When a stop is served by more than 1 operator (common in Brussels region, but also near to the linguistic border or when De Lijn serves stops in The Netherlands) 1 node per operator is used. This facilitates automated QA. All these stops are combined in a stop_area relation.
There are some instances where a tram stop and a bus stop share a ref number. In this case the bus stop gets the ref, the tram stop doesn't have a ref. Both stops are combined in a stop_area relation.
|from||Menen Station Perron 5|
|name||De Lijn 54 Menen Station - Roeselare Station|
|route||bus (or tram)|
|to||Roeselare Station Perron 2|
|via||needs to be added manually|
ways: get no roles and form an ordered sequence from beginning to end (they need to added manually, although I do have a script which runs inside JOSM which can find the nearest way to a stop)

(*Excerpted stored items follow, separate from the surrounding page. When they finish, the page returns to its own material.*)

-- ==== Sys2Proof/Machine/Queues.lean ====
section
/-! DEFINITION. The 64 hardware queues (R302 to R310): pointers, publishing, consuming, credits and
overwrite-oldest. A publish by a device goes through `pubDev`, a publish by software through `pubSoft`. -/

namespace Sys2Proof.Machine

/-- KIND of a queue (R302, R312). -/
def qKind (q : Nat) : Nat :=
  if q < 16 then 0 else if q < 32 then 1 else if q < 40 then 2 else if q < 48 then 3 else if q < 56 then 4
  else if q < 60 then 5 else 6

/-- log2 of the depth of a queue (R302). -/
def qLog (q : Nat) : Nat :=
  if q < 32 then 9 else if q < 40 then 10 else if q < 48 then 9
  else if q < 56 then (if q % 2 = 0 then 7 else 6) else if q < 60 then 9 else 8

def qDepth (q : Nat) : Nat := 2 ^ qLog q

/-- The byte offset of a queue in queue memory (R302). -/
def qBase (q : Nat) : Nat :=
  if q < 16 then 0x8000 * q else if q < 32 then 0x80000 + 0x8000 * (q - 16)
  else if q < 40 then 0x100000 + 0x10000 * (q - 32) else if q < 48 then 0x180000 + 0x8000 * (q - 40)
  else if q < 56 then (if q % 2 = 0 then 0x1F0000 + 0x3000 * ((q - 48) / 2) else 0x1F2000 + 0x3000 * ((q - 49) / 2))
  else if q < 60 then 0x1C0000 + 0x8000 * (q - 56) else 0x1E0000 + 0x4000 * (q - 60)

def qPage (q : Nat) : Nat := pg .que q

def qEn (h : Hw) (q : Nat) : Bool := fbit h (HDR_CTL_EN (qPage q))

def qWr (h : Hw) (q : Nat) : Nat := fget h (QUE_WR q)
def qRd (h : Hw) (q : Nat) : Nat := fget h (QUE_RD q)

/-- fill = (wr - rd) mod 2^(k+1) (R303). -/
def fillOf (q wr rd : Nat) : Nat := (wr + 2 * qDepth q - rd % (2 * qDepth q)) % (2 * qDepth q)

def qFill (h : Hw) (q : Nat) : Nat := fillOf q (qWr h q) (qRd h q)

/-- A disabled queue reads as empty (R309). -/
def qLevel (h : Hw) (q : Nat) : Nat := if qEn h q then qFill h q else 0

/-- Whether overwrite-oldest is in force on a queue (R307). -/
def qOvr (h : Hw) (q : Nat) : Bool :=
  let k := qKind q
  if k = 0 ∨ k = 3 ∨ k = 6 then false
  else (!h.md.started) || fbit h (QUE_CFG_TEST q) || h.md.cur == .frozen || (k != 1 && h.md.cur == .hold)

/-- The fill that sets IRQ_RAW.WM: 0 is taken as 1, above the depth as the depth (R312). -/
def qWm (h : Hw) (q : Nat) : Nat := max 1 (min (qDepth q) (fget h (QUE_CFG_WM q)))

/-- Word address of slot `i mod D` in queue memory. -/
def slotAddr (q i : Nat) : Nat := qBase q / 8 + 8 * (i % qDepth q)

/-- Store an entry in a slot, each word with fresh parity (R310). -/
def slotPut (h : Hw) (q i : Nat) (w : List Dword) : Hw :=
  { h with ques := { h.ques with
      mem := h.ques.mem.putRun (slotAddr q i) ((List.range 8).map fun k => (wordAt w k, false)) } }

/-- The words of a slot, each with its parity mark. -/
def slotGet (h : Hw) (q i : Nat) : List (Dword × Bool) := h.ques.mem.getRun (slotAddr q i) 8

/-- The LOST count of a queue, with its interrupt (R312). -/
def qLost (h : Hw) (q n : Nat) : Hw := count h (qPage q) (QUE_LOST q) n 2

/-! ### The intake FIFOs of the scheduler (R183) -/

def inSet (h : Hw) (i : Intake) : Hw := { h with sched := { h.sched with intake := i } }

/-- Enter an operation on a counter at the hub FIFO, the queue FIFO (depth 256) or the other FIFO. -/
def inHub (h : Hw) (d : Nat) : Hw := inSet h { h.sched.intake with hub := h.sched.intake.hub ++ [d] }

def inQueue (h : Hw) (d n : Nat) : Hw :=
  let l := h.sched.intake.queue ++ List.replicate n d
  fmax (inSet h { h.sched.intake with queue := l }) SCHED_INTAKE_HWM_QUEUE (min l.length 256)

def inOther (h : Hw) (d : Nat) (v : Int) : Hw :=
  inSet h { h.sched.intake with other := h.sched.intake.other ++ [(d, v)] }

/-- A render-job completion arrives over its die's bridge, M12 or M13 (R165, R293): it is kept as its slot's last one and enters the render FIFO (depth 256). -/
def inRender (h : Hw) (j : RJob) : Hw :=
  let l := h.sched.intake.render ++ [j]
  let h := inSet (parkOn h 0 (12 + j.clu / 8)) { h.sched.intake with render := l }
  let h := { h with sched := { h.sched with jobs := h.sched.jobs.put (16 * j.clu + j.slot) j } }
  fmax h SCHED_INTAKE_HWM_RENDER (min l.length 256)

/-- What follows a rise of the fill from `f0`: HWM, NOT_EMPTY and WM (R312). -/
def qRise (h : Hw) (q f0 : Nat) : Hw :=
  let f1 := qFill h q
  let h := fmax h (QUE_HWM q) f1
  let h := if f0 = 0 ∧ 0 < f1 then irqSet h (qPage q) 0 else h
  if f0 < qWm h q ∧ qWm h q ≤ f1 then irqSet h (qPage q) 1 else h

/-- What follows an advance of WR from fill `f0`: PUB_CNT, the rise of the fill, and the queue's dependence counter
(R179, R312). -/
def qArrive (h : Hw) (q f0 n : Nat) : Hw :=
  let h := qRise (fset h (QUE_PUB_CNT q) (fget h (QUE_PUB_CNT q) + n)) q f0
  if fget h (SCHED_QDC_EN q) = 1 then inQueue h (fget h (SCHED_QDC_DC q)) n else h

/-- Publish one entry to a queue with room: slot WR mod D, then WR + 1 (R304). -/
def publish (h : Hw) (q : Nat) (w : List Dword) : Hw :=
  let f0 := qFill h q
  let wr := qWr h q
  let h := slotPut h q wr w
  let h := fset h (QUE_WR q) ((wr + 1) % (2 * qDepth q))
  qArrive h q f0 1

/-- Publish in overwrite-oldest: a full queue first loses its oldest entry (R307). -/
def publishOvr (h : Hw) (q : Nat) (w : List Dword) : Hw :=
  let h := if qFill h q = qDepth q then qLost (fset h (QUE_RD q) ((qRd h q + 1) % (2 * qDepth q))) q 1 else h
  publish h q w

/-- Publish where there is room or overwrite-oldest is in force, or discard at a disabled queue (R306, R307, R309).
None: the producer waits for a credit. -/
def pubTry (h : Hw) (q : Nat) (w : List Dword) : Option Hw :=
  if ¬qEn h q then some (qLost h q 1)
  else if qOvr h q then some (publishOvr h q w)
  else if qFill h q < qDepth q then some (publish h q w)
  else none

/-- A grant of queue memory to a producer that is a master of the matrix (R293, R297). -/
def parkQ (h : Hw) (m : Option Nat) : Hw :=
  match m with
  | some m => parkOn h 0 m
  | none => h

/-- A device producer's publish, by the master that it is: without a credit the entry is held back, and nothing overtakes it (R306). -/
def pubDev (h : Hw) (m : Option Nat) (q : Nat) (w : List Dword) : Hw :=
  if h.ques.held.any fun e => e.1 = q then { h with ques := { h.ques with held := h.ques.held ++ [(q, m, w)] } }
  else match pubTry h q w with
    | some h' => parkQ h' m
    | none => { h with ques := { h.ques with held := h.ques.held ++ [(q, m, w)] } }

/-- Publish what device producers held back, oldest first, while credits last (R306, R308). -/
def drainHeldGo (h : Hw) : List (Nat × Option Nat × List Dword) → List (Nat × Option Nat × List Dword) → Hw
  | [], keep => { h with ques := { h.ques with held := keep } }
  | (q, m, w) :: rest, keep =>
    if keep.any fun e => e.1 = q then drainHeldGo h rest (keep ++ [(q, m, w)])
    else match pubTry h q w with
      | some h' => drainHeldGo (parkQ h' m) rest keep
      | none => drainHeldGo h rest (keep ++ [(q, m, w)])

def drainHeld (h : Hw) : Hw := if h.ques.held = [] then h else drainHeldGo h h.ques.held []

/-- A publish of `n` entries by software without the credits: counted and captured (R306). -/
def refuse (h : Hw) (q n : Nat) : Hw := capture (count h (qPage q) (QUE_REFUSED_CNT q) n 4) 1 (qPage q) 0x0233 0

/-- A software publish: refused, counted and captured without a credit; discarded at a disabled queue (R304, R306,
R307, R309). -/
def pubSoft (h : Hw) (q : Nat) (w : List Dword) : Hw := (pubTry h q w).getD (refuse h q 1)

/-- Where software may publish or write WR (R304): Command and Metadata queues, or any queue under TEST. -/
def softProd (h : Hw) (q : Nat) : Bool := qKind q == 0 || qKind q == 3 || fbit h (QUE_CFG_TEST q)

/-- Where software may write RD (R305): the kinds that the device produces, or any queue under TEST. -/
def softCons (h : Hw) (q : Nat) : Bool := !(qKind q == 0 || qKind q == 3) || fbit h (QUE_CFG_TEST q)

/-- The staged word j of a queue's ENTRY_IN, key 16 q + j. -/
def stagePut (h : Hw) (q j : Nat) (v : Word) : Hw :=
  { h with ques := { h.ques with stage := h.ques.stage.put (16 * q + j) v } }

def stageWords (h : Hw) (q : Nat) : List Dword :=
  (List.range 8).map fun k =>
    dw ((h.ques.stage.get (16 * q + 2 * k)).toNat +
      2 ^ 32 * (h.ques.stage.get (16 * q + 2 * k + 1)).toNat)

def stageClear (h : Hw) (q : Nat) : Hw :=
  { h with ques := { h.ques with stage := h.ques.stage.drop (fun k => k / 16 == q) } }

/-- A write of ENTRY_IN15 (R304): the staged entry is published and the staging buffer cleared. -/
def entryIn15 (h : Hw) (q : Nat) (v : Word) : Hw :=
  if ¬softProd h q then errSet h (qPage q)
  else
    let h := stagePut h q 15 v
    stageClear (pubSoft h q (stageWords h q)) q

/-- The capture of a pointer write that breaks 0 <= fill <= D (R303). -/
def ptrBad (h : Hw) (q : Nat) : Hw := irqSet (capture h 1 (qPage q) 0x0232 0) (qPage q) 5

/-- A software write of WR (R303, R304); one that changes nothing is no error (R423). Disabled: the entries are discarded and counted
(R309). A write that publishes more
entries than there are credits is refused (R306), each entry counted, and its pointer is bad too (R303). DESIGN CHOICE (log
entry 54): both captures come, the refusal first, and every entry of the write counts. -/
def wrWrite (h : Hw) (q : Nat) (v : Nat) : Hw :=
  let d := qDepth q
  let v := v % (2 * d)
  if v = qWr h q then h
  else if ¬softProd h q then errSet h (qPage q)
  else
    let n := fillOf q v (qWr h q)
    let fits : Bool := decide (fillOf q v (qRd h q) ≤ d)
    if ¬qEn h q then (if fits then qLost h q n else ptrBad h q)
    else if fits then
      let f0 := qFill h q
      let h' := fset h (QUE_WR q) v
      if f0 ≤ qFill h' q then qArrive h' q f0 n else h'
    else if qOvr h q ∧ n ≤ d then
      -- overwrite-oldest: RD moves on past the discarded entries
      let excess := fillOf q v (qRd h q) - d
      let f0 := qFill h q
      let h := qLost (fset h (QUE_RD q) ((qRd h q + excess) % (2 * d))) q excess
      qArrive (fset h (QUE_WR q) v) q f0 n
    else if n ≤ d then ptrBad (refuse h q n) q
    else ptrBad h q

/-- A software write of RD (R303, R305): it must leave 0 <= fill <= D, forwards or backwards. In overwrite-oldest a write behind
the live RD is ignored, and one that changes nothing is no error (R423). -/
def rdWrite (h : Hw) (q : Nat) (v : Nat) : Hw :=
  let d := qDepth q
  let v := v % (2 * d)
  if v = qRd h q then h
  else if ¬softCons h q then errSet h (qPage q)
  else
    let adv := fillOf q v (qRd h q)
    if adv ≤ qFill h q then fset h (QUE_RD q) v
    else if qOvr h q ∧ d ≤ adv then h
    else if ¬qOvr h q ∧ fillOf q (qWr h q) v ≤ d then qRise (fset h (QUE_RD q) v) q (qFill h q)
    else ptrBad h q

/-- A queue word that fails its parity, met by a reader (R310). -/
def parityHit (h : Hw) (q : Nat) : Hw :=
  let h := count h (qPage q) (QUE_POISON_CNT q) 1 3
  let h := capture h 1 (qPage q) 0x0234 0
  count h (pg .mtx 0) MTX_QPAR_CNT 1 2

def parityHits (h : Hw) (q : Nat) : Nat → Hw
  | 0 => h
  | n + 1 => parityHits (parityHit h q) q n

/-- ENTRY_OUTj of a queue as the read buffer holds it: the word, and whether it lies in a poisoned 64-bit word. -/
def outGet (h : Hw) (q j : Nat) : Word × Bool := h.ques.out.get (16 * q + j)

/-- A read of ENTRY_OUT0 (R305): latches the entry at RD, or sixteen zeros when the queue is empty. -/
def entryOut0 (h : Hw) (q : Nat) : Hw :=
  let put (h : Hw) (ws : List (Dword × Bool)) (poison : Bool) : Hw :=
    let vs : List (Word × Bool) := ws.flatMap fun (d : Dword × Bool) =>
      [(BitVec.ofNat 32 d.1.toNat, d.2), (BitVec.ofNat 32 (d.1.toNat / 2 ^ 32), d.2)]
    let h := { h with ques := { h.ques with out := h.ques.out.putRun (16 * q) vs } }
    fset (fset h (QUE_OUT_PTR_PTR q) (qRd h q)) (QUE_OUT_PTR_POISON q) (b2n poison)
  let bad0 (b : Bool) (v : Dword) (h : Hw) : Hw := { h with bus := { data := v, poison := b, bytes := [] } }
  if qLevel h q = 0 then bad0 false 0 (put h (List.replicate 8 (0, false)) false)
  else
    let ws := slotGet h q (qRd h q)
    let n := (ws.filter fun w => w.2).length
    let h := parityHits (put h ws (0 < n)) q n
    bad0 (((ws.head?).map Prod.snd).getD false) ((((ws.head?).map Prod.fst).getD 0) &&& 0xFFFFFFFF) h

/-- Consume the head entry (an intake or the command processor). -/
def consume (h : Hw) (q : Nat) : Hw := fset h (QUE_RD q) ((qRd h q + 1) % (2 * qDepth q))

/-- What SRST of a queue page does beyond its registers: the staging buffer and the read buffer are cleared (R309, R321). -/
def qSrst (h : Hw) (q : Nat) : Hw :=
  let h := stageClear h q
  { h with ques := { h.ques with out := h.ques.out.drop (fun k => k / 16 == q) } }

end Sys2Proof.Machine
end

stops: get a platform role automatically, this needs to be changed to a more correct role if needed for stops where one can only board or get off.
|colour||from http://www.delijn.be/aanpassingen/ with colour_picker|
source = De Lijn;AGIV
AGIV for the use of highres imagery which is available for the Flemish region and Brussels
Bing for Wallonia and The Netherlands
Data Transformation Results
Data Merge Workflow
Tedious manual labour
If people want to join in, send me a message (Polyglot), I'll explain what you need to know during a few hangouts. This usually takes several hours...
Dedicated upload account
It has become obvious we will never, ever agree on this. It is not practical to have to switch between accounts and it will never be, as in the process of adding stops and creating/maintaining route relations a lot of other work is also performed, like adding street names from AGIV WMS, adding cycle ways, pedestrian crossings, give_way, stop signs from AGIV or Bing aerial imagery. At times even houses and addresses will be added in the same changeset from CRAB data.
If this remains mandatory, I will create umpteen accounts, but I will give no guarantee that I'll always think of changing when appropriate, so good luck untangling that mess. Also, make sure I can create accounts from the same email address, as it's going to be a lot worse when complaints get sent to a bunch of email addresses which never get checked.
Every stop gets vetted, the data from upstream serves as one of many references, integration/conflation is manual labour.
Conflation has to be done by each individual contributor. It's better to let a human decide on this.
For the stops I have a script which generates output in wiki format where names and route_refs are compared. JOSM RC is used to make it easy to upload them.
For routes, it's work in progress. QA and maintenance on them would be a lot easier if it were possible to use route segments.